7. however - like Gray said, we now need methods of working with data that go far beyond boolean logic. We need fuzzy logic queries. And we need new types of models - allowing for multiple many-to-many relationships via relationship tables. This breaks codd's rules - but is essential for agile & fast-moving projects.
> The "next great advancement" in databases will be when I can setup 2 or more linux servers and have
>them act as a single database server. Our database server is the most expensive item in our datacenter
>because it's an N-way IBM server.
lol, IBM has supported *exactly* what you are talking about for at least five years.
That is, you can spread your db2 database across 10,100, or 1000+ linux commodity boxes (ideally blades). Or you can use windows, or aix, or solaris, or hp-ux, etc. Of course, those individual boxes can be SMPs in their own right - so a thousand 8-way aix boxes is certainly possible, if not cheap.
Oracle is now in this game as well - oracle 10g can certainly support 32, and maybe 64 individual linux boxes in a cluster. The techniques are different between the two - oracle might be better at transactional systems. db2 is definitely better at data warehousing, data mining, etc.

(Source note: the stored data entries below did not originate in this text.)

/-- The run of a task (R26 to R29). -/
structure Run where
  act   : Plane
  inact : Plane
  elems : List Elem
  ports : List Port
  ident : BitVec 16           -- identity counter (R293)
  anc   : List (BitVec 32 × Int × BitVec 2)  -- anchors and drain formats of the jobs that run, by command, latest first (R285)
  deps  : List PathDep
  gated : Bool                -- stopped at a firing boundary (R144, R148, R424)
  grant : List Nat            -- elements that the quad bus has granted in this cycle (R316)
  turns : List (Nat × Nat)    -- the element last granted, by quad (R316)
  stopAt : Option Nat         -- lowest element that matched a node stop in this cycle (R424)
  relq  : List (Nat × Ctl × BitVec 4)  -- re-latch tokens that enter in this cycle (R293): at a port, or from 64 on at an element
deriving DecidableEq, Repr

/-! ## Stream commands -/

/-- One interval of a footprint, at 64-byte granules (R95, R269). -/
structure Foot where
  lo    : Nat
  hi    : Nat
  write : Bool
  window : Bool               -- lies in the task's sluice window: compared within the task only (R96)
deriving DecidableEq, Repr

/-- Where a command stands (R263); finished: its last word has moved, and it has not retired. -/
inductive Phase where
  | accepted | running | finished | done | faulted
deriving DecidableEq, Repr

/-- An accepted command (R247, R248, R264). -/
structure Cmd where
  seq   : BitVec 32
  word  : BitVec 128
  base  : Word
  blk   : Word                -- block address (R264)
  raw   : List Byte           -- the block as read at acceptance
  rawErr : Option (BitVec 8 × Word)  -- the read's cause and VA where it would fault
  ipc   : Word
  phase : Phase
  prior : Phase               -- where it stood when it faulted, for RESUME (R146)
  ctr   : List Nat            -- counters, innermost first: the next iteration
  left  : List Byte           -- bytes of the unit in progress
  foot  : List Foot
  nseed : Word
  nstep : BitVec 32
  wclk  : Nat                 -- largest logical time among its writes (R121)
  psat  : Bool
  cause : BitVec 8            -- cause that ended or stopped it
  sub   : Nat                 -- progress inside the iteration (job, halo, collective)
  freed : List Nat            -- ports of a job that have taken their last word (R263)
  bits  : Nat                 -- completion bitmap of a reducing copy, a bit for each 64-byte chunk (R159)
  tiles : List Nat            -- HOME tiles a reducing copy has reached, live there until it retires (R99, R159)
  mems  : List Word           -- the member list of a collective group as it was read when the member contributed (R410)
  spilt : Bool                -- a job whose planes are spilled in its overtake area (R153)
  acc   : Nat                 -- place in the order of acceptance on the mill (R263)
deriving DecidableEq, Repr

/-! ## Deterministic state -/

/-- An atomic collected or rounded (R130, R131). -/
structure AtomRec where
  idx  : BitVec 32            -- task index
  loc  : Nat                  -- memory key
  va   : Word
  size : Nat
  op   : BitVec 4
  val  : Word
  cmp  : Word
  round : Nat                 -- its round number; 0: non-returning
  res  : Option (Word × Word) -- once its round has closed: what it found, and the value after the round
  nw   : Nat                  -- bytes its task had written in the interval when it issued
deriving DecidableEq, Repr

/-- One reducing-copy element collected in deterministic mode (R277). -/
structure RedRec where
  loc : Nat
  va  : Word
  rop : BitVec 4
  bytes : List Byte
  seq : BitVec 32            -- its command; 0: an element
deriving DecidableEq, Repr

/-- A byte of a write set, with the virtual address it was written at. -/
structure WByte where
  loc : Nat
  va  : Word
  val : Byte
deriving DecidableEq, Repr

/-- Deterministic state of a task: section 7 of a save image (R131, R150). -/
structure DetTask where
  interval : Nat
  arrived  : Bool                -- has reached its SYNCD of the interval
  writes   : List WByte
  atoms    : List AtomRec        -- its non-returning atomics of the interval, in order
  reds     : List RedRec
  stats    : List (BitVec 32 × Nat)  -- status records written at the merge: command, key (R277)
  drops    : List Nat            -- objects its fill drops publish at the merge
  launches : List Word           -- blocks DLAUNCH links at the merge
  conflict : Option Word         -- lowest conflicting byte, to be taken as DETCONFLICT
  charged  : List Nat            -- 64-byte granules charged to SPILL
deriving DecidableEq, Repr

/-- A deterministic group: the tasks of one node block (R127 to R131). -/
structure Group where
  fn     : Nat
  blk    : Word
  interval : Nat
  snap   : List Host.Cell
  rounds : List AtomRec          -- value-returning atomics of the interval, closed ones with their result
  vals   : List (Nat × Nat × Word × Nat)  -- location, size, value after the last closed round, rounds closed
deriving DecidableEq, Repr

/-! ## Tasks -/

/-- Names a task: function, node block and task index (R35). -/
structure TaskId where
  fn  : Nat
  blk : Word
  idx : BitVec 32
deriving DecidableEq, Repr

/-- A slot of a task's sluice window (R232). -/
structure WinSlot where
  slot : Nat
  obj  : Nat
  pkg  : BitVec 8
  gen  : BitVec 16
  fill : Bool
deriving DecidableEq, Repr

/-- A task (R35 to R37). -/
structure Task where
  id    : TaskId
  st    : TaskSt
  mill  : Nat                 -- die × 264 + physical mill
  canon : Nat                 -- canonical mill
  stone : Nat                 -- start stone
  size  : Nat                 -- run size in stones
  ctxNo : BitVec 4
  hdr   : Word                -- kernel header address
  trapEntry : Option Word     -- handler entry, where the header names one
  entry : Word
  dataBase : Word
  knet  : BitVec 5
  long  : Bool
  cfg   : Word                -- address of the task-start image
  eff   : Eff
  nmills : Nat                -- what NMILLS returns (R48)
  ctx   : Ctx
  run   : Run
  cmds  : List Cmd
  window : List WinSlot
  det   : DetTask
  stop  : Stop
  stopCause : BitVec 8        -- cause the task is stopped with
  saving : Bool               -- a pre-emption is in progress (R148)
  moveTo : Option (Nat × Nat) -- compaction moves the task here: mill and start stone (R384)
  restored : Bool             -- restored and not yet issued: the CTXSW record is due (R429)
  placedAt : Nat
  waitsStart : Bool           -- a cut launch's START has not come (R49)
  cause : BitVec 8            -- 0: ended by EXIT; otherwise the cause of the kill
  counted : Bool              -- its end has been counted in its blocks
  merged : Bool               -- the merge of the interval in which it exited has been made (R127)
  sampleAt : Nat              -- cycle of the next SAMPLE record (R421)
  imageSt : BitVec 8          -- STATE in the header of its last save image (R149)
deriving DecidableEq, Repr

/-! ## Channels -/

/-- A word of a channel; `handle`: half of a handle pair (R237). -/
structure ChWord where
  val    : Word
  handle : Bool
  clk    : Nat
deriving DecidableEq, Repr

/-- A halo message (R288). -/
structure HaloMsg where
  tag   : BitVec 16
  bytes : List Byte
  clk   : Nat
  src   : TaskId              -- its sender's command
  seq   : BitVec 32
  held  : Bool                -- it is held at its consumer end; across a link: it has been sent
  spilt : Nat                 -- words of it held in the spill area
deriving DecidableEq, Repr

/-- A channel of a node, from its table entry (R38, R39, R352). -/
structure Chan where
  fn     : Nat
  blk    : Word
  ch     : BitVec 12
  entry  : Word               -- address of the table entry, whose CLOSED count the device adds to
  halo   : Bool
  strict : Bool
  locend : Bool
  peer   : Nat                -- 0, or the launch link entry
  ctask  : BitVec 32
  ptask  : BitVec 32
  wire   : List ChWord        -- pushed, not yet at the consumer
  buf    : List ChWord        -- consumer buffer, at most 8 words
  spill  : List ChWord        -- spill area
  fault  : Bool               -- the spill write at the head of the wire has faulted and waits for RESUME (R157)
  fullSince : Option Nat      -- cycle in which the spill area became full
  reported  : Bool            -- SPILLFULL has been entered
  closed : Bool               -- the consumer end has closed
  peerClosed : Bool           -- producer end: the peer package has said that the consumer end there has closed
  sent   : BitVec 32          -- messages sent over a link, modulo 2^32
  got    : BitVec 32          -- messages taken from a link
  msgWire : List HaloMsg      -- halo messages on the way
  msgs   : List HaloMsg       -- halo messages that have arrived
deriving DecidableEq, Repr

/-! ## Sluice objects and flumes -/

/-- A sluice object of this package (R110, R231). -/
structure Obj where
  id    : Nat
  gen   : BitVec 16
  st    : ObjSt
  size  : Nat
  units : Nat
  tile  : Option Nat          -- pond tile that holds it, die × 64 + tile
  fn    : Nat
  blk   : Word                -- block charged
  handles : Nat               -- handles of the object, wherever they are
  remote  : List (BitVec 8 × Nat)  -- handles held by other packages (R413)
  td    : Nat                 -- logical time of the drop
deriving DecidableEq, Repr

/-- A live flume (R111, R242). -/
structure Flume where
  fn    : Nat
  hdr   : Word                -- header virtual address
  owner : TaskId
  slotsz : Nat
  slots : Nat
  bank  : Option (Nat × Nat)  -- mill and bank when STORE is 1
  base  : Word                -- SLOTBASE, or BACKING
  wr    : BitVec 32
  rd    : BitVec 32
  rd0   : BitVec 32           -- RD as the cycle began (R387)
  wclk  : Nat                 -- largest logical time of the slot writes
  pond  : List Nat            -- 64 KiB units of pond pages that its slots lie on (R98)
  gone  : Bool                -- freed
deriving DecidableEq, Repr
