-- ==== Sys2Proof/Machine/Ops.lean ====
section
/-!
DEFINITION. Sys2Proof/Machine/Ops.lean: the named operations on the state that every meaning uses: who acts, the agents
by number, event counters, taking an exception and returning from one (R135 to R142), and finishing an instruction
(R203, R254, R154).
-/

namespace Sys2Proof.Machine

/-- What a meaning answers. -/
abbrev Res := Host.Outcome State Fault Refusal

/-! ## Agents by number -/

/-- A mill. -/
def State.mill (s : State) (n : Nat) : Mill := aget .reset s.mills n
/-- Replace a mill. -/
def State.setMill (s : State) (n : Nat) (m : Mill) : State := { s with mills := aset s.mills n m }
/-- A die. -/
def State.die (s : State) (n : Nat) : Die := aget .reset s.dies n
/-- Replace a die. -/
def State.setDie (s : State) (n : Nat) (d : Die) : State := { s with dies := aset s.dies n d }
/-- A pond tile. -/
def State.tile (s : State) (n : Nat) : Tile := aget .reset s.tiles n
/-- Replace a pond tile. -/
def State.setTile (s : State) (n : Nat) (t : Tile) : State := { s with tiles := aset s.tiles n t }
/-- A function. -/
def State.fn (s : State) (n : Nat) : Fn := aget .reset s.fns n
/-- Replace a function. -/
def State.setFn (s : State) (n : Nat) (f : Fn) : State := { s with fns := aset s.fns n f }
/-- A race-link port. -/
def State.link (s : State) (n : Nat) : Link := aget .reset s.links n
/-- Replace a race-link port. -/
def State.setLink (s : State) (n : Nat) (l : Link) : State := { s with links := aset s.links n l }

/-- The die of a mill. -/
def dieOf (mill : Nat) : Nat := mill / Config.millsPerDie

/-- Change the acting task. -/
def State.mapMe (s : State) (f : Task → Task) : State := { s with me := f s.me }
/-- Change the acting context. -/
def State.mapCtx (s : State) (f : Ctx → Ctx) : State := { s with me := { s.me with ctx := f s.me.ctx } }
/-- Change the acting run. -/
def State.mapRun (s : State) (f : Run → Run) : State := { s with me := { s.me with run := f s.me.run } }

/-- Every task, the acting one first. -/
def State.all (s : State) : List Task := s.me :: s.tasks

/-- Change the tasks that satisfy a test. -/
def State.mapTasks (s : State) (p : Task → Bool) (f : Task → Task) : State :=
  let g (t : Task) : Task := if p t then f t else t
  { s with me := g s.me, tasks := s.tasks.map g }

/-- Change the task of a name. -/
def State.mapTask (s : State) (t : TaskId) (f : Task → Task) : State := s.mapTasks (fun x => x.id == t) f

/-- The task of a name. -/
def State.task? (s : State) (t : TaskId) : Option Task := s.all.find? fun x => x.id == t

/-- The block of an address. -/
def State.blk? (s : State) (fn : Nat) (a : Word) : Option Blk := s.blks.find? fun b => b.fn == fn && b.addr == a

/-- Change a block. -/
def State.mapBlk (s : State) (fn : Nat) (a : Word) (f : Blk → Blk) : State :=
  { s with blks := s.blks.map fun b => if b.fn == fn && b.addr == a then f b else b }

/-- The ancestors of a block, itself first; `n` bounds the walk (levels 0 to 7, R43). -/
def State.chain (s : State) (fn : Nat) (a : Word) : Nat → List Blk
  | 0 => []
  | n + 1 =>
    match s.blk? fn a with
    | none => []
    | some b => b :: (if b.level = 0 then [] else s.chain fn b.parent n)

/-- The block and every ancestor. -/
def State.lineage (s : State) (fn : Nat) (a : Word) : List Blk := s.chain fn a 8

/-- Change a block and every ancestor (R44). -/
def State.mapLineage (s : State) (fn : Nat) (a : Word) (f : Blk → Blk) : State :=
  let l := (s.lineage fn a).map (·.addr)
  { s with blks := s.blks.map fun b => if b.fn == fn && l.contains b.addr then f b else b }

/-- The blocks of the subtree of a block, itself among them: those whose lineage holds it. -/
def State.subtree (s : State) (fn : Nat) (a : Word) : List Blk :=
  s.blks.filter fun b => b.fn == fn && (s.lineage fn b.addr).any fun x => x.addr == a

/-- The 64 KiB units of pond pages that a block's subtree holds beside its sluice objects: pages its tasks have used, and the
slots of its live flumes (R44, R98; DEDUCED, log 99). -/
def State.pondPages (s : State) (fn : Nat) (a : Word) : List Nat :=
  let bs := s.subtree fn a
  (bs.flatMap (·.pages) ++ s.flumes.flatMap fun f =>
    if !f.gone && f.fn == fn && bs.any (fun b => b.addr == f.owner.blk) then f.pond else []).eraseDups

/-- The node block of the acting task. -/
def State.node (s : State) : Option Blk := s.blk? s.me.id.fn s.me.id.blk

/-- A task is on the hardware: it holds a run and a context. -/
def Task.isPlaced (t : Task) : Bool := t.st == .placed || t.st == .draining

/-- The task on a context of a mill. -/
def State.onCtx (s : State) (mill : Nat) (c : BitVec 4) : Option TaskId :=
  (s.all.find? fun t => t.isPlaced && t.mill == mill && t.ctxNo == c).map (·.id)

/-- Bring a task into focus. -/
def State.focus (s : State) (t : TaskId) : Option State :=
  if s.me.id = t then some s
  else match s.tasks.find? fun x => x.id == t with
    | none => none
    | some x => some { s with me := x, tasks := s.me :: s.tasks.filter fun y => y.id != t }

/-- Take a free value's place in the sequence of choices (log 7). -/
def State.choose (s : State) : Nat × State := (s.free, { s with free := s.free + 1 })

/-! ## Event counters (R254, R435, R436) -/

/-- Add to a counter that is on and counts the event; a wrap is noted for COUNTER_WRAP. -/
def Counter.count (e : Nat) (n : Nat) (c : Counter) : Counter :=
  if c.on && c.ev.toNat == e then
    let v := c.val.toNat + n
    { c with val := BitVec.ofNat 48 v, wrapped := if 2 ^ 48 ≤ v then some c.ev else c.wrapped }
  else c

/-- Count `n` events of a context. -/
def Ctx.count (e n : Nat) (c : Ctx) : Ctx := { c with ctrs := c.ctrs.map (Counter.count e n) }

/-- Count `n` events of the acting task. -/
def State.count (s : State) (e n : Nat) : State := s.mapCtx (Ctx.count e n)

/-- Count `n` events of a task: its counters stop while it is SWAPPED (R254). -/
def State.countFor (s : State) (t : TaskId) (e n : Nat) : State :=
  s.mapTask t fun x => if x.isPlaced && x.ctx.st != .swapped then { x with ctx := x.ctx.count e n } else x

/-! ## Trigger sources and MSI-X -/

/-- Note a trigger source event of this cycle (R425): TRIGCFG bit `b`, on a die, for a function. -/
def State.source (s : State) (fn die b line : Nat) : State := { s with trigSrc := (fn, die, b, line) :: s.trigSrc }

/-- A source event of the acting task. -/
def State.mySource (s : State) (b line : Nat) : State := s.source s.me.id.fn (dieOf s.me.mill) b line

/-- Fire an MSI-X vector of a function (R404). -/
def State.msix (s : State) (fn v : Nat) : State :=
  let f := s.fn fn
  s.setFn fn { f with msix := f.msix ||| BitVec.ofNat 8 (2 ^ v) }

/-! ## Lifetime items (R459) -/

/-- The width of an item's counters. -/
def lifeWidth (item : Nat) : Nat := if item = 4 || item = 6 then 48 else 32

/-- The key of an item's counter. -/
def lifeKey (item idx : Nat) : Nat := item * 2 ^ 20 + idx

/-- Count into the lifetime store; a counter saturates. -/
def State.lifeAdd (s : State) (item idx n : Nat) : State :=
  let k := lifeKey item idx
  { s with wh := { s.wh with life := aset s.wh.life k (min (2 ^ lifeWidth item - 1) (aget 0 s.wh.life k + n)) } }

/-! ## Trace records (R428 to R431, R427) -/

/-- Doubleword 0 of a record of a task (R428). -/
def traceHead (t : Task) (type len : Nat) : Word :=
  BitVec.ofNat 64 (type + len * 2 ^ 8 + t.ctxNo.toNat * 2 ^ 16 + (t.mill % Config.millsPerDie) * 2 ^ 20 +
    (dieOf t.mill % 8) * 2 ^ 29 + t.id.idx.toNat * 2 ^ 32)
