-- ==== Sys2Proof/Machine/Access.lean ====
section
/-!
DEFINITION. Sys2Proof/Machine/Access.lean: how the acting task reaches memory: where an address leads (R89 to R91, R210,
R232), the range scoreboard (R95, R96), the noise aperture (R104 to R107), and reading and writing what was reached, in
ordinary and in deterministic mode (R113, R114, R120, R128 to R131, R373, R465).
-/

namespace Sys2Proof.Machine

/-! ## The noise aperture (R104, R105) -/

/-- Mix (R105), modulo 2^64. -/
def mix (x : Word) : Word :=
  let x := (x ^^^ (x >>> 30)) * 0xBF58476D1CE4E5B9
  let x := (x ^^^ (x >>> 27)) * 0x94D049BB133111EB
  x ^^^ (x >>> 31)

/-- The four 16-bit fields of a word summed. -/
def sum16 (h : Word) : Nat := bitsAt h 0 16 + bitsAt h 16 16 + bitsAt h 32 16 + bitsAt h 48 16

/-- Noise(i): a binary32 pattern (R105). -/
def noise (d : NoiseDesc) (seed : Word) (step : BitVec 32) (i : Word) : Nat :=
  let x := (i * 0x9E3779B97F4A7C15 + seed) ^^^ (step.setWidth 64 * 0xD1B54A32D192ED03)
  let h := mix (mix x + seed)
  let n := if d.sum8 then 8 else 4
  let u := sum16 h + (if d.sum8 then sum16 (mix (h + 0x9E3779B97F4A7C15)) else 0)
  -- s = (Σ u - n × 32,767.5) ÷ 65,536, exactly
  let t : Int := 2 * u - n * 65535
  let c := if d.sum8 then 0x3F9CC471 else 0x3FDDB3D7
  let z := (fp32.mul (.fin (t < 0) t.natAbs (-17)) (fp32.read c)).1
  (fp32.mul (fp32.read z) (fp32.read d.sigma)).1

/-- One generated burst of an atom-format region: header and atoms, as its bytes (R107). -/
def noiseBurst (d : NoiseDesc) (seed : Word) (step : BitVec 32) (b : Nat) : List Byte :=
  let long := d.fmt == 3
  let k := d.km1 + 1
  let enc := (List.range d.bl).map fun j =>
    encodeAtom ((List.range 8).map fun p => noise d seed step (BitVec.ofNat 64 (8 * (b * d.bl + j) + p))) k long
  let (s, atoms, _) := burstWrite long k enc
  (mkHdr s d.bl false long k :: packAtoms long atoms).flatMap fun w => leBytes 4 w.toNat

/-- Bytes of a burst of a noise region. -/
def noiseBurstLen (d : NoiseDesc) : Nat := 4 + 4 * (if d.fmt == 3 then d.bl else (d.bl + 1) / 2)

/-- `n` bytes of a noise region at an address, generated at the source (R106, R107). An address below BASE gives the offset modulo
2^64, which the spec does not say (DESIGN CHOICE, log 97). -/
def noiseBytes (d : NoiseDesc) (seed : Word) (step : BitVec 32) (va : Word) (n : Nat) : List Byte :=
  let off := (va - d.base).toNat
  match d.fmt with
  | 0 => ((List.range (n / 4 + 1)).flatMap fun j =>
      leBytes 4 (noise d seed step (BitVec.ofNat 64 (off / 4 + j)))).drop (off % 4) |>.take n
  | 1 => ((List.range (n / 2 + 1)).flatMap fun j =>
      leBytes 2 (bf16.convert (fp32.read (noise d seed step (BitVec.ofNat 64 (off / 2 + j))))).1).drop (off % 2)
        |>.take n
  | _ =>
    let len := noiseBurstLen d
    ((List.range (n / len + 2)).flatMap fun j => noiseBurst d seed step (off / len + j)).drop (off % len) |>.take n

/-! ## Where an address leads -/

/-- Kinds of access. -/
inductive Kind where
  | load | store | atomic | fetch | engRead | engWrite
deriving DecidableEq, Repr

/-- The access writes. -/
def Kind.writes : Kind → Bool
  | .store | .atomic | .engWrite => true
  | _ => false

/-- What an address reaches. -/
inductive Target where
  | mem (key : Nat) (slot : BitVec 7)
  | host (key : Nat)
  | bank (key : Nat)
  | noise (d : NoiseDesc)
  | sluice (obj : Nat) (off : Nat) (fill : Bool)
  | remote (pkg : BitVec 8) (obj : Word) (off : Nat)
deriving DecidableEq, Repr

/-- The outcome of the address checks, with the state as the walk leaves it. -/
inductive Place where
  | ok (s : State) (t : Target)
  | trap (s : State) (cause : BitVec 8)
  | wait (w : WaitOn)
deriving DecidableEq, Repr

/-- The mill-local window (R91, R94): a bank in SCRATCH mode; a bank whose mode is changing stalls. -/
def placeWindow (s : State) (va : Word) : Place :=
  let b := (va.toNat - windowBase) / 65536
  let m := s.mill s.me.mill
  if h : b < 24 then
    if m.busy.any (fun x => x.1 == b) then .wait .bankBusy
    else if m.modes[b] != 1 then .trap s tcPROT
    else .ok s (.bank (keyOf spBank ((s.me.mill * 24 + b) * 65536 + va.toNat % 65536)))
  else .trap s tcPROT

/-- The object that a slot of another package's object maps: bits 63:0 of its handle (R109). -/
def WinSlot.id (w : WinSlot) : Word := w.gen ++ w.pkg ++ BitVec.ofNat 40 w.obj

/-- A sluice window of the task (R232, R233, R90): the slot's mapping, its size and its right. -/
def placeSluice (s : State) (va : Word) (size : Nat) (kind : Kind) : Place :=
  let k := (va.toNat - sluiceBase) / 2 ^ 24
  let off := va.toNat % 2 ^ 24
  match s.me.window.find? fun w => w.slot == k with
  | none => .trap s tcPGFLT
  | some w =>
    if w.pkg != s.wh.pkg then
      (if (Config.remoteSize w.id).toNat + 1 < off + size then .trap s tcPGFLT
      else if kind == .fetch || kind.writes then .trap s tcPROT
      else .ok s (.remote w.pkg w.id off))
    else match s.objs.find? fun o => o.id == w.obj with
      | none => .trap s tcPGFLT
      | some o =>
        if o.size < off + size then .trap s tcPGFLT
        else if kind == .fetch || (kind.writes && !w.fill) then .trap s tcPROT
        else .ok s (.sluice w.obj off w.fill)

/-- Page type and location allow the access (R90, R106, R215, R399, R401). A pond address waits while its tile's mode changes (R99);
it raises PROT while the tile pushes (R98), and where a translation that a TLB or an element has kept leads to a tile that is in
HOME mode no more (R332 for AGRED; for other accesses DESIGN CHOICE, log 26). -/
def placePage (s : State) (va : Word) (size : Nat) (kind : Kind) (p : Word) (sz : Nat) : Place :=
  if pteType p = 1 then
    if kind == .fetch then .trap s tcPROT
    else if kind.writes then .trap s tcNOISEWR
    else match noiseDesc s s.me.id.fn (bitsAt p 16 8) with
      | none => .trap s tcPGFLT
      | some d =>
        if kind == .load then
          let es := if d.fmt = 0 then 4 else 2
          if 2 ≤ d.fmt then .trap s tcPROT
          else if va.toNat % es ≠ 0 then .trap s tcALIGN
          else if size ≠ es then .trap s tcPROT
          else .ok s (.noise d)
        else .ok s (.noise d)
  else if pteLoc p = 1 && (s.tile (pteTile p sz va)).busy.isSome then .wait .bankBusy
  else if pteLoc p = 1 && (s.tile (pteTile p sz va)).mode != 2 then .trap s tcPROT
  else if pteType p = 3 then
    if kind == .load then .ok s (.mem (physKey p sz va) (pteKey p)) else .trap s tcPROT
  else if kind.writes && pteRo p then .trap s tcPROT
  else if pteLoc p = 2 then
    if kind == .atomic then .trap s tcPROT else .ok s (.host (physKey p sz va))
  else .ok s (.mem (physKey p sz va) (pteKey p))

/-- Checks 1 and 3 to 6 of R210, and where the address leads. -/
def place (s : State) (va : Word) (size : Nat) (kind : Kind) : Place :=
  if !canonical va then .trap s tcPGFLT
  else if inWindow va then placeWindow s va
  else if inSluice va then placeSluice s va size kind
  else
    let (r, s1) := s.translate va
    match r with
    | .error c => .trap s1 c
    | .ok (p, sz) =>
      if pteWorld p != s1.me.eff.world then .trap s1 tcPROT else placePage s1 va size kind p sz

/-! ## The range scoreboard (R95, R96) -/

/-- The footprint table of the acting task's mill. -/
def State.feet (s : State) : List (TaskId × Foot) :=
  (s.all.filter fun t => t.isPlaced && t.mill == s.me.mill).flatMap fun t =>
    t.cmds.flatMap fun c => c.foot.map fun f => (t.id, f)

/-- Two ranges share a 64-byte granule. -/
def granulesMeet (lo1 hi1 lo2 hi2 : Nat) : Bool := lo1 / 64 ≤ hi2 / 64 && lo2 / 64 ≤ hi1 / 64

/-- The scoreboard holds an access of `n` bytes back: a load meets a write range, a store or atomic any range; an access in a
sluice window is compared with the ranges of its own task alone. -/
def State.heldBack (s : State) (va : Word) (n : Nat) (store : Bool) : Bool :=
  s.feet.any fun (t, f) =>
    (store || f.write) && (!inSluice va || t == s.me.id) && granulesMeet va.toNat (va.toNat + n - 1) f.lo f.hi

/-! ## CheckAccess (R210) -/

/-- An object of another package is still FILLING there, as far as a path to it remains (R110, R125; log 33). -/
def State.remoteFilling (s : State) (pkg : BitVec 8) (obj : Word) : Bool := s.reaches pkg && s.time < Config.remoteFills obj

/-- A see-load of another package's object to which no path remains stops the task with SEVERED (R160, R413). -/
def State.severed (s : State) (t : Target) : Bool :=
  match t with
  | .remote pkg _ _ => !s.reaches pkg
  | _ => false

/-- A see-load of a FILLING object sleeps, of an abandoned one traps (R125); one whose path is lost does neither (R160). -/
def seeCheck (s : State) : Target → Option (Except WaitOn (BitVec 8))
  | .sluice obj _ false =>
    match s.objs.find? fun o => o.id == obj with
    | some o =>
      if o.st == .filling then some (.error (.seeLoad obj))
      else if o.st == .abandoned then some (.ok tcSLABANDON) else none
    | none => none
  | .remote pkg obj _ =>
    if !s.reaches pkg then none
    else if s.remoteFilling pkg obj then some (.error (.remoteLoad pkg obj))
    else if Config.remoteAbandoned obj then some (.ok tcSLABANDON) else none
  | _ => none

/-- The key whose line carries the data. -/
def Target.key : Target → Option Nat
  | .mem k _ => some k
  | .host k => some k
  | .bank k => some k
  | .sluice o off _ => some (keyOf spSluice (o * 2 ^ 24 + off))
  | _ => none

/-- The data stands in a line with an uncorrectable error. -/
def State.bad (s : State) (t : Target) : Bool :=
  match t.key with
  | some k => s.ecc.contains (lineOf k)
  | none => false

/-- The trap of an instruction whose access fails: TRAPINFO holds the address, and 0 for SLABANDON (R139). -/
def State.accessTrap (s : State) (c : BitVec 8) (va : Word) : State := s.trapAt c (if c = tcSLABANDON then 0 else va)

/-- The checks of a miller access in the order of R210; a fault of the race link stops a remote see-load (R160). -/
def checkAccess (s : State) (va : Word) (size : Nat) (kind : Kind) : Place :=
  if !canonical va then .trap s tcPGFLT
  else if va.toNat % size ≠ 0 then .trap s tcALIGN
  else match place s va size kind with
    | .ok s1 t =>
      if s1.heldBack va size kind.writes then .wait (.scoreboard va size kind.writes)
      else match seeCheck s1 t with
        | some (.error w) => .wait w
        | some (.ok c) => .trap s1 c
        | none => if s1.bad t && kind != .store then .trap s1 tcECCUE else .ok s1 t
    | r => r

/-! ## The reservoir (R101, R103) and the event counters of memory (R435) -/

/-- Sets of the reservoir: 2,048 MiB of 128-byte lines in 16 ways; the set is chosen by the low bits of the line's number, which
the spec does not state (DESIGN CHOICE, log 98). -/
def rsvSets : Nat := 1048576

/-- A valid retention range of a function covers an address: the number of its register (R102, R253). -/
def pinRange (f : Fn) (va : Word) : Option Nat :=
  (List.range 16).find? fun i => match f.retain.toList[i]? with
    | some (b, l) => bitAt b 0 && bitsAt b 16 41 ≤ bitsAt va 16 41 && bitsAt va 16 41 ≤ bitsAt l 16 41
    | none => false

/-- Drop the least recently used line that is not pinned. -/
def dropUnpinned : List RsvLine → List RsvLine
  | [] => []
  | l :: rest => if l.pin.isNone && rest.all (fun x => x.pin.isSome) then rest else l :: dropUnpinned rest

Of course, there are still benefits to a big smp: a single P570 16-way will cost you $250k. But each of those 16 cpus is multi-code (and far faster than intel or amd), and with its micro-partitioning - it can run at least 150 linux or aix lpars (logical partitions). These lpars can grow or shink as they need - so you aren't always over-buying for size, buying new hardly-used hardware, or having to colocate apps on a busy server - when a different os would be preferable. Not to say everyone should go this way - but there are definite benefits.
Good points.
It all comes down to how reliable he wants it, and what his time is worth. If his time isn't worth much, and he can afford to scrap some parts a few times, the build-it-yourself route can certainly save money.
On the other hand, if his time is worth money, and if a loss of this machine's availability will cost money, it's worth spending that extra cash on a full-tested vendor solution.